Above ground, tiny white flakes fell from a clear blue sky dusting Moyer's clothes as he rushed with the throng of commuters for Freedom Circle. He attempted to brush the flakes away and left a smear on his sleeve. It wasn't snow; they were the ashes of the dead. Freak winds pushed the effluent from incinerators in the Northern Labor Housing ghettos back into the city, ghosts returning home.

Years ago, complaints from the city's elite closed the downtown incinerator and prompted construction of a new facility at the outskirts of the metropolis among those with little money and less influence. But even the wealthy couldn't control the wind, though they were certain to complain about it. When the winds blew strong from the north it meant only one thing, a storm was coming.

An advertisement for umbrellas and another for dry cleaning cropped up in Moyer's head, as well as campaign ads for the candidates up for election to the Consolidated Board of Directors. It was an intrusion Moyer resented. He hated how messages could be inserted into his brain as if they were his own ideas, and despised the effort involved to keep the constant bombardment of advertisements and propaganda from polluting his thoughts, to differentiate between his own and those uninvited placed inside his head by someone else. Then similar ads appeared on the clothing of those around him. Messages of discounts for cleaning cropped up, and maps for the nearest location to pick up an umbrella. When the net detected a commercial opportunity such as the ash fall, it wasted little time taking advantage.

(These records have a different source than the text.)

-- ==== Sys2Proof/Laws/Access.lean ====
section
/-!
SUPPORT. Sys2Proof/Laws/Access.lean: beginning an operation, and the instructions with a global or a local operand.
-/
namespace Sys2Proof.Machine
open Sys2Proof

@[simp] theorem State.raiseFlags_next (s : State) (c k pc : Nat) (a : Word) (fl : Nat) :
    (s.raiseFlags c k pc a fl).next = s.next := by
  unfold State.raiseFlags State.raiseAtCycle; split
  · rfl
  · dsimp only; split <;> rfl

theorem State.raise_next (s : State) (c k code : Nat) (addr aux : Word) :
    s.raise c k code addr aux = (match s.thread? c k with
      | none => s
      | some t => s.raiseAt c k code addr aux t.pc) := rfl

/-- Shortening the windows of operations that are all older than `n`, and one that is not. -/
theorem shortOps_append (l : List Op) (o : Op) (n : Nat) (h : n ≤ o.id) : shortOps (l ++ [o]) n = shortOps l n ++ [o] := by
  simp [shortOps, Nat.not_lt.2 h]

/-- The thread changed after a settled instruction, with an operation added. -/
theorem State.finish_addOp {s : State} {c k : Nat} {t : Thread} (h : s.thread? c k = some t) (g : Thread → Thread)
    (hg : ∀ u, (g u).ops = u.ops) (hw : ∀ u, (g u).want = u.want) (o : Op) (ev : Instr) :
    (((((s.finish c k).modThread c k g).addOp c k o).2).post [evt ev [c, k, s.nextId]]).shortened c k t.pc s.nextId =
      (({ s.withThread c k
          { g { t with since := 0, want := none, answer := none, declined := none, part := [], pc := s.next } with
            ops := shortOps t.ops s.nextId ++ [{ o with id := s.nextId, born := s.now }] } (s.core c).rf with
          nextId := s.nextId + 1 } : State).post [evt ev [c, k, s.nextId]]) := by
  have e1 : (s.finish c k) = s.withThread c k
      { t with since := 0, want := none, answer := none, declined := none, part := [], pc := s.next } (s.core c).rf := by
    unfold State.finish State.settle State.advance State.goto
    rw [State.modThread_eq h]; simp [Thread.afresh]
  rw [e1, State.withThread_modThread]
  unfold State.addOp State.fresh State.shortened
  simp only
  have hn : ∀ (u : Thread) (rf : SMap TWord), (s.withThread c k u rf).nextId = s.nextId := fun _ _ => rfl
  have m1 : ∀ (u : Thread) (rf : SMap TWord) (n : Nat) (q : Thread → Thread),
      ({ s.withThread c k u rf with nextId := n } : State).modThread c k q =
        { s.withThread c k (q u) rf with nextId := n } := by
    intro u rf n q
    have h' : ({ s.withThread c k u rf with nextId := n } : State).thread? c k = some u := State.withThread_thread? s c k u rf
    rw [State.modThread_eq h']
    unfold State.withThread State.setCore State.core
    simp [Core.slot]
  have m2 : ∀ (u : Thread) (rf : SMap TWord) (n : Nat) (es : List Event) (q : Thread → Thread),
      (({ s.withThread c k u rf with nextId := n } : State).post es).modThread c k q =
        ({ s.withThread c k (q u) rf with nextId := n } : State).post es := by
    intro u rf n es q
    have h' : (({ s.withThread c k u rf with nextId := n } : State).post es).thread? c k = some u :=
      State.withThread_thread? s c k u rf
    rw [State.modThread_eq h']
    unfold State.withThread State.setCore State.post State.core
    simp [Core.slot]
  rw [hn, m1, m2]
  have hpw : ¬ ((g { t with since := 0, want := none, answer := none, declined := none, part := [], pc := s.next }).pc = t.pc ∧
      (g { t with since := 0, want := none, answer := none, declined := none, part := [], pc := s.next }).want.isSome) := by
    rw [hw]; simp
  simp only [Bool.and_eq_true, decide_eq_true_eq, hpw, if_false]
  rw [← shortOps]
  simp only [hg, List.map_append, shortOps, List.map_cons, List.map_nil, Nat.lt_irrefl, if_false]
  rfl

/-- An operation that is no store begins with its first request. -/
theorem State.startOp_started {s : State} {c k : Nat} {t : Thread} (h : s.thread? c k = some t) {o : Op}
    (ho : o.kind ≠ .store) : ((s.finish c k).startOp c k o).shortened c k t.pc s.nextId = s.started c k t o .l2Request := by
  have e : (s.finish c k).startOp c k o = (((s.finish c k).modThread c k id).addOp c k o).2.post
      [evt .l2Request [c, k, s.nextId]] := by
    have hid : (s.finish c k).modThread c k id = s.finish c k := by
      unfold State.finish State.settle State.advance State.goto
      rw [State.modThread_eq h]; simp [Thread.afresh]
    have hn : (s.finish c k).nextId = s.nextId := by
      unfold State.finish State.settle State.advance State.goto
      rw [State.modThread_eq h, State.withThread_modThread]; rfl
    rw [hid]
    unfold State.startOp State.addOp State.fresh
    simp only [hn]
  rw [e, State.finish_addOp h id (fun _ => rfl) (fun _ => rfl)]
  rfl

/-- A global operand's checks, then the body. -/
theorem globalOp_goes {i : Instr} {s : State} {c k : Nat} {t : Thread} (h : Goes i s c k t) (f : Fields) (size : Nat)
    (r : Char) (body : Nat → Nat → Thread → TWord → Nat → State → State) :
    (memG t f.hi (s.gOff c t f) size r = none →
      globalOp i f s size r body = .next ((body c k t (s.getG c t f.a) (s.gOff c t f) s).shortened c k t.pc s.nextId)) ∧
    (∀ code addr aux, memG t f.hi (s.gOff c t f) size r = some (code, addr, aux) →
      globalOp i f s size r body = .next (s.trapped c k t code addr aux)) := by
  unfold globalOp
  rw [issue_goes h]
  constructor
  · intro hm; simp only [State.gOff] at hm ⊢; simp only [hm]
  · intro code addr aux hm; simp only [State.gOff] at hm; simp only [hm]; rfl

/-- A local operand's checks, then the body. -/
theorem localOp_goes {i : Instr} {s : State} {c k : Nat} {t : Thread} (h : Goes i s c k t) (f : Fields) (size : Nat)
    (body : Nat → Nat → Thread → TWord → Nat → Nat → State → State) :
    (∀ tc off, s.memLAt t (t.ptr f.a).v size = .ok (tc, off) → (s.core tc).shut = false →
      localOp i f s size body = .next ((body c k t (t.ptr f.a) tc off s).shortened c k t.pc s.nextId)) ∧
    (∀ tc off, s.memLAt t (t.ptr f.a).v size = .ok (tc, off) → (s.core tc).shut = true →
      localOp i f s size body = .next ((s.park c k (.pool tc)).shortened c k t.pc s.nextId)) ∧
    (∀ code addr aux, s.memLAt t (t.ptr f.a).v size = .error (code, addr, aux) →
      localOp i f s size body = .next (s.trapped c k t code addr aux)) := by
  unfold localOp
  rw [issue_goes h]
  refine ⟨?_, ?_, ?_⟩
  · intro tc off hm hs; simp only [hm, hs]; rfl
  · intro tc off hm hs; simp only [hm, hs]; rfl
  · intro code addr aux hm; simp only [hm]; rfl

end Sys2Proof.Machine
end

Moyer trudged toward the Circle lost in a school of people, head down, collar up against the ash fall. Walking an instinctive weave through a maze of human traffic, avoiding collisions and eye contact, he moved without identity, a sardine among a massive ball of indistinguishable brothers and sisters flowing like a liquid amalgam. He felt safe. When they parted ahead of him, he moved with them and dodged an open manhole, its cover askew over the shaft, a rusted relic from another era forged with the city's old name, INDIANAPOLIS, printed in raised relief in an arc around the edge.

Government crews in tidy blue coveralls were out removing fresh Begat graffiti from buildings and off the bricks of the Circle. The sharp tang of chemical paint stripper filled the air. Half the letters had already been burned away, but even so, a faint watermark remained legible. Moyer didn't have to look to know what it said. The slogans were always the same and everyone knew them.